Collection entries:
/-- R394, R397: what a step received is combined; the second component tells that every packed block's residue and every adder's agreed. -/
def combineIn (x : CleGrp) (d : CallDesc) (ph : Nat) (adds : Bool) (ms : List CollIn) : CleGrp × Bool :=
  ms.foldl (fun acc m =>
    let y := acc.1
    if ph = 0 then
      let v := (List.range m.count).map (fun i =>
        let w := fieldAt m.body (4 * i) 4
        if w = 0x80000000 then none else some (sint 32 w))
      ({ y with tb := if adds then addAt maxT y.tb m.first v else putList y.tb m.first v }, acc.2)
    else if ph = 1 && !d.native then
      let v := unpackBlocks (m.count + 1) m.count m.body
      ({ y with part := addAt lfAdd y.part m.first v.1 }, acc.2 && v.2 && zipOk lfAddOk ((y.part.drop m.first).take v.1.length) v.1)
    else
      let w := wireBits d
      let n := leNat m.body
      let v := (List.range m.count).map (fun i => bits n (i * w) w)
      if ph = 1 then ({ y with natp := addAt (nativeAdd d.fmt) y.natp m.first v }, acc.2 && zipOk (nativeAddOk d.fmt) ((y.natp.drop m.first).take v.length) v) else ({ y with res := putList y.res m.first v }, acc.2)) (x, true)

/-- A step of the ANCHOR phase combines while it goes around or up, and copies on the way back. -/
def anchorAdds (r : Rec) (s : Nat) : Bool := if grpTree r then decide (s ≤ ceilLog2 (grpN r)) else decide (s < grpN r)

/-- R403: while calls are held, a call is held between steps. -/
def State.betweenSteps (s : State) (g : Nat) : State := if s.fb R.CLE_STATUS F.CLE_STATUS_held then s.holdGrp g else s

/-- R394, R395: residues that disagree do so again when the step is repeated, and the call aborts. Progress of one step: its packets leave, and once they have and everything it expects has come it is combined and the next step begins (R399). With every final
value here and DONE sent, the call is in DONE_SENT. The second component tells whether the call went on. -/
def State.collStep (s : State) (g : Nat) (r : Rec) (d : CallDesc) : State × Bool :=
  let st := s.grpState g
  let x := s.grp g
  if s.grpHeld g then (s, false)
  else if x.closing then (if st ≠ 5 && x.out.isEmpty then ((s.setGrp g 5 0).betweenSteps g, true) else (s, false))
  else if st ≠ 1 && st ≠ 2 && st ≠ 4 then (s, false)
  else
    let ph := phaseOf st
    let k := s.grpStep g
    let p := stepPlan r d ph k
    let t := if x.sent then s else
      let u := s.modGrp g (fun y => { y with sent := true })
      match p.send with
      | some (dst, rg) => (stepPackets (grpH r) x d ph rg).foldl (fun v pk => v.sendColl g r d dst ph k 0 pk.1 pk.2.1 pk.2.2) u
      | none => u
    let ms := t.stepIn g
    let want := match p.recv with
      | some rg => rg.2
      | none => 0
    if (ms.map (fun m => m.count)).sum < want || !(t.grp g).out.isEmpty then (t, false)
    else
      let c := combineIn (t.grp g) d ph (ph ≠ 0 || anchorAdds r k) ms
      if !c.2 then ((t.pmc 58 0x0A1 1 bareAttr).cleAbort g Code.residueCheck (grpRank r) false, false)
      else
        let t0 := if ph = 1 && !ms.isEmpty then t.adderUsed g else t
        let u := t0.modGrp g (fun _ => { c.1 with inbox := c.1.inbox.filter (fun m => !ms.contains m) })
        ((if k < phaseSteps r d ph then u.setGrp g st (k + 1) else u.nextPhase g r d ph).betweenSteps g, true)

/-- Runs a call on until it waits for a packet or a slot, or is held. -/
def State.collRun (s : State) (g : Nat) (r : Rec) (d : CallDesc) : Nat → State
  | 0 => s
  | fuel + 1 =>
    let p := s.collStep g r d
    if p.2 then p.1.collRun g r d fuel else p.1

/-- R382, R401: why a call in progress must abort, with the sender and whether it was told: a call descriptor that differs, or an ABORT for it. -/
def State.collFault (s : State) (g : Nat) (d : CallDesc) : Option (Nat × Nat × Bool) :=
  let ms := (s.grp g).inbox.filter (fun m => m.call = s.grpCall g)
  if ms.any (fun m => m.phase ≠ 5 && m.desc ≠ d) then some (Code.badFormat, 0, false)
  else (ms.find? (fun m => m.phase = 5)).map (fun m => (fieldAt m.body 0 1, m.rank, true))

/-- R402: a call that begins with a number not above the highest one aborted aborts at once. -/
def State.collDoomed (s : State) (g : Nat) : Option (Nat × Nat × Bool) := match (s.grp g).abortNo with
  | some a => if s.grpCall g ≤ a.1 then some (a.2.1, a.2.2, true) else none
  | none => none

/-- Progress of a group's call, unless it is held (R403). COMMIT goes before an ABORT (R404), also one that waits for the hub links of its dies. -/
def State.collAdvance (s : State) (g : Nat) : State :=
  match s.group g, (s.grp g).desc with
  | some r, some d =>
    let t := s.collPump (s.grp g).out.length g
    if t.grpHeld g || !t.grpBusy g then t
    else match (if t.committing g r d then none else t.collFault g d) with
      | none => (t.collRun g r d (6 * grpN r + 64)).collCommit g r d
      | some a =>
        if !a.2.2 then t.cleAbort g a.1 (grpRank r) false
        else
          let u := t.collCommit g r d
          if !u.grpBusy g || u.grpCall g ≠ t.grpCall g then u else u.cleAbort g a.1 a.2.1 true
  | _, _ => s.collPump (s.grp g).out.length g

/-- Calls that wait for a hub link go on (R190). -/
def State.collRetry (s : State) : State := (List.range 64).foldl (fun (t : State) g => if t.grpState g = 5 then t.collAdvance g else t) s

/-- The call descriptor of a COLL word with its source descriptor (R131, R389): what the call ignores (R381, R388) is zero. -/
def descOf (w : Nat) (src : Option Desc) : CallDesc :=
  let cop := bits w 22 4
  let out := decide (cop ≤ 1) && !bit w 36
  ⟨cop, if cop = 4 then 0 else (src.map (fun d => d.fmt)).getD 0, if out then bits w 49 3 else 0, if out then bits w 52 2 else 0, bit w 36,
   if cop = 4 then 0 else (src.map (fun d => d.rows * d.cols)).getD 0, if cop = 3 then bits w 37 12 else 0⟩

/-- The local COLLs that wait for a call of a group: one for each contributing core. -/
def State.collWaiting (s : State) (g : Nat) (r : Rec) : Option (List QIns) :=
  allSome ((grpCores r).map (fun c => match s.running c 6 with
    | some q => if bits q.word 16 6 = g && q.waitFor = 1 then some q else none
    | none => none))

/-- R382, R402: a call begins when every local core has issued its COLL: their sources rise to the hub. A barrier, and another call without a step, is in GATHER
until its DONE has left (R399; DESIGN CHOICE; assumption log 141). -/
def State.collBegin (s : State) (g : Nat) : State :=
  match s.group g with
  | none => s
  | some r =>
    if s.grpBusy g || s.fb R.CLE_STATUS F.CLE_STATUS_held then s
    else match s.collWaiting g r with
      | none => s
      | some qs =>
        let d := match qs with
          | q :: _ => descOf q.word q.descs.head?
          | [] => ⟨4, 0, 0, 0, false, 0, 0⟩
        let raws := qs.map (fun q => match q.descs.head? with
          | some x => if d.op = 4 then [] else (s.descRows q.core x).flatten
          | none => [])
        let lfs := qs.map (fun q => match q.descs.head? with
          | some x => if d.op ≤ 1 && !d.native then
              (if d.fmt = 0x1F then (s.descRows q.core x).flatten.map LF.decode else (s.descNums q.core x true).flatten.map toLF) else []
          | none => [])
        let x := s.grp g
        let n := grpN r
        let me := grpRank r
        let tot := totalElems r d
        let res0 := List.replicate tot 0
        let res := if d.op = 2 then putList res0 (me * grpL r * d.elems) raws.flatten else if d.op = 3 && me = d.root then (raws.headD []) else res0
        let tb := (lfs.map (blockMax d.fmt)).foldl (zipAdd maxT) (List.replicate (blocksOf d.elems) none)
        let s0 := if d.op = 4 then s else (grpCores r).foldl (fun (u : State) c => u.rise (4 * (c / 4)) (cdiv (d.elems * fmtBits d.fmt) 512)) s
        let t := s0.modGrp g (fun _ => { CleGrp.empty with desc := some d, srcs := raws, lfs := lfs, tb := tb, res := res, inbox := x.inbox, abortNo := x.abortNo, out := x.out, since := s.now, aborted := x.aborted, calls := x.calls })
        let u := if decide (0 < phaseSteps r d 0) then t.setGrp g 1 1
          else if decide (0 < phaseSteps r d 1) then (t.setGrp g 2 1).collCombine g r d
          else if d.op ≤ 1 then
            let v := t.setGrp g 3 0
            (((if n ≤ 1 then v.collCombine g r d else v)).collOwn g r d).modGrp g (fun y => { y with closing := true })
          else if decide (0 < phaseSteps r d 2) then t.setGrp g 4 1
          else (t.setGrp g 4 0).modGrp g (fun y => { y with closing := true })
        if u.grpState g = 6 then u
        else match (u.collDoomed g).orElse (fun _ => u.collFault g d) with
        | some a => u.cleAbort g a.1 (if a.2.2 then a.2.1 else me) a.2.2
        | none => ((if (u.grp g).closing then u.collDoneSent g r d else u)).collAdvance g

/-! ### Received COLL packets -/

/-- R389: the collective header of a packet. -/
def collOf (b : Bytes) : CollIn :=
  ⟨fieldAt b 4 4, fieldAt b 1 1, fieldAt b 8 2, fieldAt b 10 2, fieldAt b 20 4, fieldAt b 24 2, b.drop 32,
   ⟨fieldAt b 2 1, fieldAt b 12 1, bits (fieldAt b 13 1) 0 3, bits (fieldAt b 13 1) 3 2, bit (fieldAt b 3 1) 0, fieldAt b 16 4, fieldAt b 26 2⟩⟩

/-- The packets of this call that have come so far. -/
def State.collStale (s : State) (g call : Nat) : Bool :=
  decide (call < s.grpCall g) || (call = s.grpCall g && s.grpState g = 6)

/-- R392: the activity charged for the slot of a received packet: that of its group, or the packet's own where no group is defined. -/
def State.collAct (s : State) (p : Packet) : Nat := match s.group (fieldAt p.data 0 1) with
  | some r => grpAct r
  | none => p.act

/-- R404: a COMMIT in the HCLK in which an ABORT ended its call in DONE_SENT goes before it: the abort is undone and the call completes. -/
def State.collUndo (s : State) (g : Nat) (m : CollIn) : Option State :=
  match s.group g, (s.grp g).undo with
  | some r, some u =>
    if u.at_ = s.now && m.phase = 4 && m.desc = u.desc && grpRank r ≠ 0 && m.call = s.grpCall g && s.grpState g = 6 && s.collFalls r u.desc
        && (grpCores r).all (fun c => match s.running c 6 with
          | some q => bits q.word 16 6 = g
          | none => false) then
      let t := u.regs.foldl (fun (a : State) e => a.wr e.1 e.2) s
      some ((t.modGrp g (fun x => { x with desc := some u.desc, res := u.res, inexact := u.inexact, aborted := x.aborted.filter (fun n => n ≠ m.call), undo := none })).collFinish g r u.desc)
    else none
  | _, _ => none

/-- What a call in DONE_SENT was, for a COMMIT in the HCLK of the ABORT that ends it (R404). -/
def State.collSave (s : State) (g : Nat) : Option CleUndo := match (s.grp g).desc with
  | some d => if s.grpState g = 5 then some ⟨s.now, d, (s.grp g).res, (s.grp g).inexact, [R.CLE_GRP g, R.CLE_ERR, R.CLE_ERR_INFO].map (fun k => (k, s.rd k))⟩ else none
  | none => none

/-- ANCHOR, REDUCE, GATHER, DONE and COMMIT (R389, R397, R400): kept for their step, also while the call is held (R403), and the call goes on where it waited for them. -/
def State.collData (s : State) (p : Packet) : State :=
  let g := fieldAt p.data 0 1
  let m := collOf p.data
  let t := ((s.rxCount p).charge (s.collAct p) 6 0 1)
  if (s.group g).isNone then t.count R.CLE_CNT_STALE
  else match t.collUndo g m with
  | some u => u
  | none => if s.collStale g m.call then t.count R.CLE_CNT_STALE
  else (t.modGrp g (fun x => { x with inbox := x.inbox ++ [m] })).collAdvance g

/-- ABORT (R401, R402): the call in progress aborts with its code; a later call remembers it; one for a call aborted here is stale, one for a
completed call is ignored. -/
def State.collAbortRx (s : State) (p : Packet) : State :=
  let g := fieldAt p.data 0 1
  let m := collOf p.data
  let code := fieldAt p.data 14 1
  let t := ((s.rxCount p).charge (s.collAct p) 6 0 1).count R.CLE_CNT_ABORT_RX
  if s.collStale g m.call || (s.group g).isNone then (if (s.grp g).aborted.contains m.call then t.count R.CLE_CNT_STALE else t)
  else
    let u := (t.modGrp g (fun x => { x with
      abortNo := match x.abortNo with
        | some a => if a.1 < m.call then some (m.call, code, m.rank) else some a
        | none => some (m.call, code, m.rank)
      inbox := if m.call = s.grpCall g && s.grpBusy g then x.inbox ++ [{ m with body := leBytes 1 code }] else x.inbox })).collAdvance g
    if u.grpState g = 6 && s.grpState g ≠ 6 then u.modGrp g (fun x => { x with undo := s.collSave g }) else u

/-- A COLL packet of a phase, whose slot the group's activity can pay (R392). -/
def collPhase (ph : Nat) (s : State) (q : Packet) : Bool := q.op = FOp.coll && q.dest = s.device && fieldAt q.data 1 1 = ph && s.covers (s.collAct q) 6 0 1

Work required
Please, from the entries above, set down exactly the lines from the one containing "d => d.fmt)).getD" through the one containing "until its DONE", and only those.

Expected output
  ⟨cop, if cop = 4 then 0 else (src.map (fun d => d.fmt)).getD 0, if out then bits w 49 3 else 0, if out then bits w 52 2 else 0, bit w 36,
   if cop = 4 then 0 else (src.map (fun d => d.rows * d.cols)).getD 0, if cop = 3 then bits w 37 12 else 0⟩

/-- The local COLLs that wait for a call of a group: one for each contributing core. -/
def State.collWaiting (s : State) (g : Nat) (r : Rec) : Option (List QIns) :=
  allSome ((grpCores r).map (fun c => match s.running c 6 with
    | some q => if bits q.word 16 6 = g && q.waitFor = 1 then some q else none
    | none => none))

/-- R382, R402: a call begins when every local core has issued its COLL: their sources rise to the hub. A barrier, and another call without a step, is in GATHER
until its DONE has left (R399; DESIGN CHOICE; assumption log 141). -/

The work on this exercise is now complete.